Noise voltage from a 9 volt battery:

That's a total of 80 microvolts peak to peak from the scope and the battery together.
Battery with a load of 102kohm:

That's around 350 microvolts peak to peak of noise, just by putting a very light load on the battery. I didn't get the bottom cursor set right, so add about 100 microvolts (1 division) to the measured value (264 microvolts) to get the correct value (~350 microvolts.)
Noise at the divider (from ground to the junction of the two resistors:)

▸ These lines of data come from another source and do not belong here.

-- ==== Sys2Proof/Machine/Platform.lean ====
section
/-! DEFINITION. Power, firmware, links, channel and core failures, the watchdog, saves and restores, and the function
reset (R374, R434, R435, R439 to R441, R454, R458 to R465). -/

namespace Sys2Proof.Machine

/-! ### Firmware and attestation (R463) -/

/-- Whether the ROM loader starts an image. -/
def imageOk (ecdsaOk lmsOk : Bool) (version fuses : Nat) : Bool := ecdsaOk && lmsOk && decide (version ≥ fuses)

/-- Power-on: everything on the part stands as at reset, and the ROM loader starts the image or stays in recovery. Memory
keeps what is listed, and the inputs stay (log entries 1 and 5). -/
def execPowerOn (ecdsaOk lmsOk : Bool) (version fuses : Nat) (s : State) : Host.Outcome State Fault Refusal :=
  let ok := imageOk ecdsaOk lmsOk version fuses
  .next { State.reset with
    turns := s.turns
    free := s.free
    nextId := s.nextId
    mem := s.mem
    plat := { portRefuses := s.plat.portRefuses, windows := s.plat.windows, parityRow := s.plat.parityRow
              reserveRow := s.plat.reserveRow, fwRunning := ok, recovery := !ok, fwVersion := if ok then version else 0, fuses := fuses } }

/-- The host loads an image while the part is in recovery. -/
def execRecoveryImageLoad (ecdsaOk lmsOk : Bool) (version : Nat) (s : State) : Host.Outcome State Fault Refusal :=
  .next (if s.plat.recovery && imageOk ecdsaOk lmsOk version s.plat.fuses then
      { s with plat := { s.plat with fwRunning := true, recovery := false, fwVersion := version } }
    else s)

/-- A measurement is answered, signed by both algorithms: it depends on the firmware, the fuse state and the ROM, and its value and
signatures are open (log entry 2). -/
def execSpdmRequest (index : Nat) (s : State) : Host.Outcome State Fault Refusal :=
  let v := Config.measure index s.plat.fwVersion s.plat.fuses
  let m : Measurement := { index := index, value := v, ecdsa := Config.signature 0 v, lms := Config.signature 1 v }
  .next { s with plat := { s.plat with measured := s.plat.measured ++ [m] } }

/-- The speeds in tenths of GT/s and the widths that PCIe 7.0 defines, up to 128 GT/s and ×16 (R443). -/
def linkSpeeds : List Nat := [25, 50, 80, 160, 320, 640, 1280]
def linkWidths : List Nat := [1, 2, 4, 8, 16]

/-- The host link trains at 128 GT/s ×16 or below (R443): at the highest speed and width of PCIe 7.0 that do not lie above those
that the other end offers, the speed in tenths of GT/s. -/
def execHostLinkTraining (speed width : Nat) (s : State) : Host.Outcome State Fault Refusal :=
  let best (l : List Nat) (n : Nat) : Nat := (l.filter fun x => x ≤ n).foldl max 0
  let v := best linkSpeeds speed
  let w := best linkWidths width
  .next (if v == 0 || w == 0 then s else { s with plat := { s.plat with linkSpeed := v, linkWidth := w } })

/-! ### Peer ports (R458, R459) -/

/-- A flit that passes its CRC in its turn is accepted and acknowledged; any other is repeated. -/
def execPeerFlit (port seq : Nat) (crcOk : Bool) (body : FlitBody) (s : State) : Host.Outcome State Fault Refusal :=
  let p := portOf s port
  if port ≥ peerPorts then .next s
  else if crcOk && seq == p.nextSeq then
    let p := { p with nextSeq := p.nextSeq + 1, acked := p.acked + 1 }
    .next (setPort s (match body with
      | .data => p
      | .stepAck n => { p with kept := p.kept.filter fun c => c.step != n, step := if n == p.step then n + 1 else p.step }))
  else .next (setPort s { p with replays := p.replays + 1 })

/-- The contributions of an aborted step are sent again in the same order. -/
def execSwitchStepAbort (port step : Nat) (s : State) : Host.Outcome State Fault Refusal :=
  let p := portOf s port
  let again (c : Contribution) : Contribution := { c with sent := c.sent + 1 }
  .next (if port ≥ peerPorts then s else setPort s { p with kept := modify (fun c => c.step == step) again p.kept })

/-- A lane is retired, the port retrains on those that are left, and it sends again every flit that is not acknowledged: the
contributions that it retains, and the posted writes that have not landed; a read or an atomic request has its completion, which
acknowledges it, within the event that sends it (R331, R458). -/
def execLinkLaneFailure (port : Nat) (s : State) : Host.Outcome State Fault Refusal :=
  let p := portOf s port
  let again (c : Contribution) : Contribution := { c with sent := c.sent + 1 }
  let s := { s with portWrites := modify (fun w => peerOf s w.pa == some port) (fun w => { w with sent := w.sent + 1 }) s.portWrites }
  .next (if port ≥ peerPorts then s
    else setPort s { p with lanes := p.lanes - 1, retrains := p.retrains + 1, replays := p.replays + 1, kept := p.kept.map again })

/-! ### Machine checks (R323, R374, R434, R435) -/

/-- The value of CAUSE for a core machine check (R426). -/
def mcCause (c : McCause) : Nat := match c with | .residue => 16 | .accum => 17 | .core => 20

/-- Ends the families that nodes belong to, after a machine check. -/
def checkNodes (s : State) (ids : List Nat) : State :=
  ids.foldl (fun s nid => match s.node? nid with
    | some n => s.endFamilyChecked n
    | none => s) s

/-- Whether what a node has on a core is there: that of a saved context lies in its save area, while displaced waves belong to the
core that they may return to (R318, R440, log entry 22). -/
def onCores (s : State) (nid : Nat) : Bool :=
  match (s.node? nid).bind fun n => s.ctx? n.asid with | some c => c.wd != .saved | none => true

/-- The nodes, once each, with a wave, an array or a Kite ray on a core. -/
def nodesOnCore (s : State) (core : Nat) : List Nat :=
  (((s.waves.filter fun w => w.core == core && onCores s w.node).map (·.node))
    ++ ((s.arrays.filter fun a => a.core == core && onCores s a.holder).map (·.holder))
    ++ ((s.rays.filter fun r => r.place == .kite core).map (·.owner))).dedup

/-- What tasks that keep their effects still have on a core that has stopped goes with it: waves, with their streams, accesses,
results and commands, arrays and scratchpads (R434 step 1). -/
def dropCore (s : State) (core : Nat) : State :=
  let gone (w : Wave) : Bool := w.core == core && onCores s w.node
  let wids := (s.waves.filter gone).map (·.wid)
  let nids := ((s.waves.filter gone).map (·.node)).dedup
  let s := { s with
    waves := s.waves.filter fun w => !gone w
    streams := s.streams.filter fun t => !wids.contains t.wid
    accs := s.accs.filter fun a => !wids.contains a.wid
    lands := s.lands.filter fun l => !wids.contains l.wid
    unitQ := s.unitQ.filter fun u => !wids.contains u.wid
    bcmds := s.bcmds.filter fun c => !wids.contains c.wid
    arrays := s.arrays.filter fun a => !(a.core == core && onCores s a.holder)
    spads := s.spads.filter fun p => !(p.core == core && onCores s p.node) }
  (nids.foldl State.endHolding (s.dropWaiters fun wid => wids.contains wid)).settle

/-- The contexts that had a wave, an array holder, an engine entry or a Kite ray on a core (R434). -/
def ctxsOnCore (s : State) (core : Nat) : List Nat :=
  ((((nodesOnCore s core).filterMap s.node?).map (·.asid))
    ++ ((s.entries.filter fun e => e.core == some core).map (·.asid))).dedup

/-- Appends the machine-check record of a core to a context's fault queue. -/
def coreRecord (core : Nat) (cause : McCause) (s : State) (asid : Nat) : State :=
  s.appendRec { code := kMCHECK, cause := mcCause cause, flags := 8, source := 6, task := 0xFFFFFFFF, asid := asid, info := core } .nothing

/-- R434. -/
def execCoreMachineCheck (core : Nat) (cause : McCause) (s : State) : Host.Outcome State Fault Refusal :=
  if core ≥ Config.cores || s.deadCores.contains core then .next s
  else
    let ids := nodesOnCore s core
    let asids := ctxsOnCore s core
    let s := { s with
      deadCores := core :: s.deadCores
      l1 := s.l1.filter fun x => x.core != core
      ilines := s.ilines.filter fun x => x.core != core }
    .next (asids.foldl (coreRecord core cause) (dropCore (checkNodes s ids) core))

/-- The record of a machine check of one task's node; PARTIAL tells that its family is non-speculative (R424). -/
def nodeRecord (s : State) (n : Node) (r : FaultRec) : State :=
  s.appendRec { r with code := kMCHECK, flags := 8 + (if s.nonSpec n then 2 else 0), task := State.taskId n, asid := n.asid, info := 0xFF } .nothing

/-- A read whose location is lost (R435): its task's node, and what its record tells of the unit that reads (R424). -/
structure Loss where
  node : Nat
  at_ : FaultRec

/-- The loss of a wave instruction's read, or of one that its array or bank command makes (SOURCE 0, 3, 4). -/
def waveLoss (s : State) (source node wid : Nat) (pc : Word64) (addr : Nat) : Loss :=
  { node := node, at_ := { cause := 19, source := source, pc := pc, addr := BitVec.ofNat 64 addr
                           loc := match s.wave? wid with | some w => State.locOf w | none => 0 } }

That's 430 microvolts peak to peak across just one of the resistors.
Now for the best part - the divider with no battery. Just the resistors:

That's 4 millivolts (!) peak to peak of noise that the probes pluck from the environment when just the two resistors (102kohm) are connected to the probes.
Getting clean signals at such low levels is hard.
Commenter PNDA asked what happens if I change the temperature of the resistors for the last setup (just the resistors connected to the probe.)
Nothing measurable happens. Most of that noise comes from elsewhere.
I twiddled with the trigger on my scope, and found that most of the noise was at about 28kHz. With a proper trigger, I could also measure the RMS value of the voltage. It came out to about 2mV RMS. With the scope probes in parallel to the resistors, there's a load of about 97kohm. Total received power is about 0.041 microwatts.
The source of the 28kHz interference was the powersupply of GSM modem I have plugged into an outlet on my workbench.
With the GSM modem unplugged, the interference dropped to about 120 microvolts RMS into 97kohms. The frequency was also different - 80kHz. That's about 0.000145 microwatts of received power.
More investigation showed that the 80kHz interference comes from the power supply of the monitor I have on the workbench. The monitor is the display for the oscilloscope software I use, so I can't practically unplug it to make the noise go away. I could, however, move the scope probe with the resistors closer to the (back) of the monitor and make the interference stronger. That kind of proves the source.
Ultimately, both sources of interference were capacitively coupling into the electrostatic protection mat on the workbench, and from there capacitively coupled into the resistors and probe. Moving the probe away from the workbench surface would reduce the interference.
Like I said, microvolt level stuff is hard to get clean.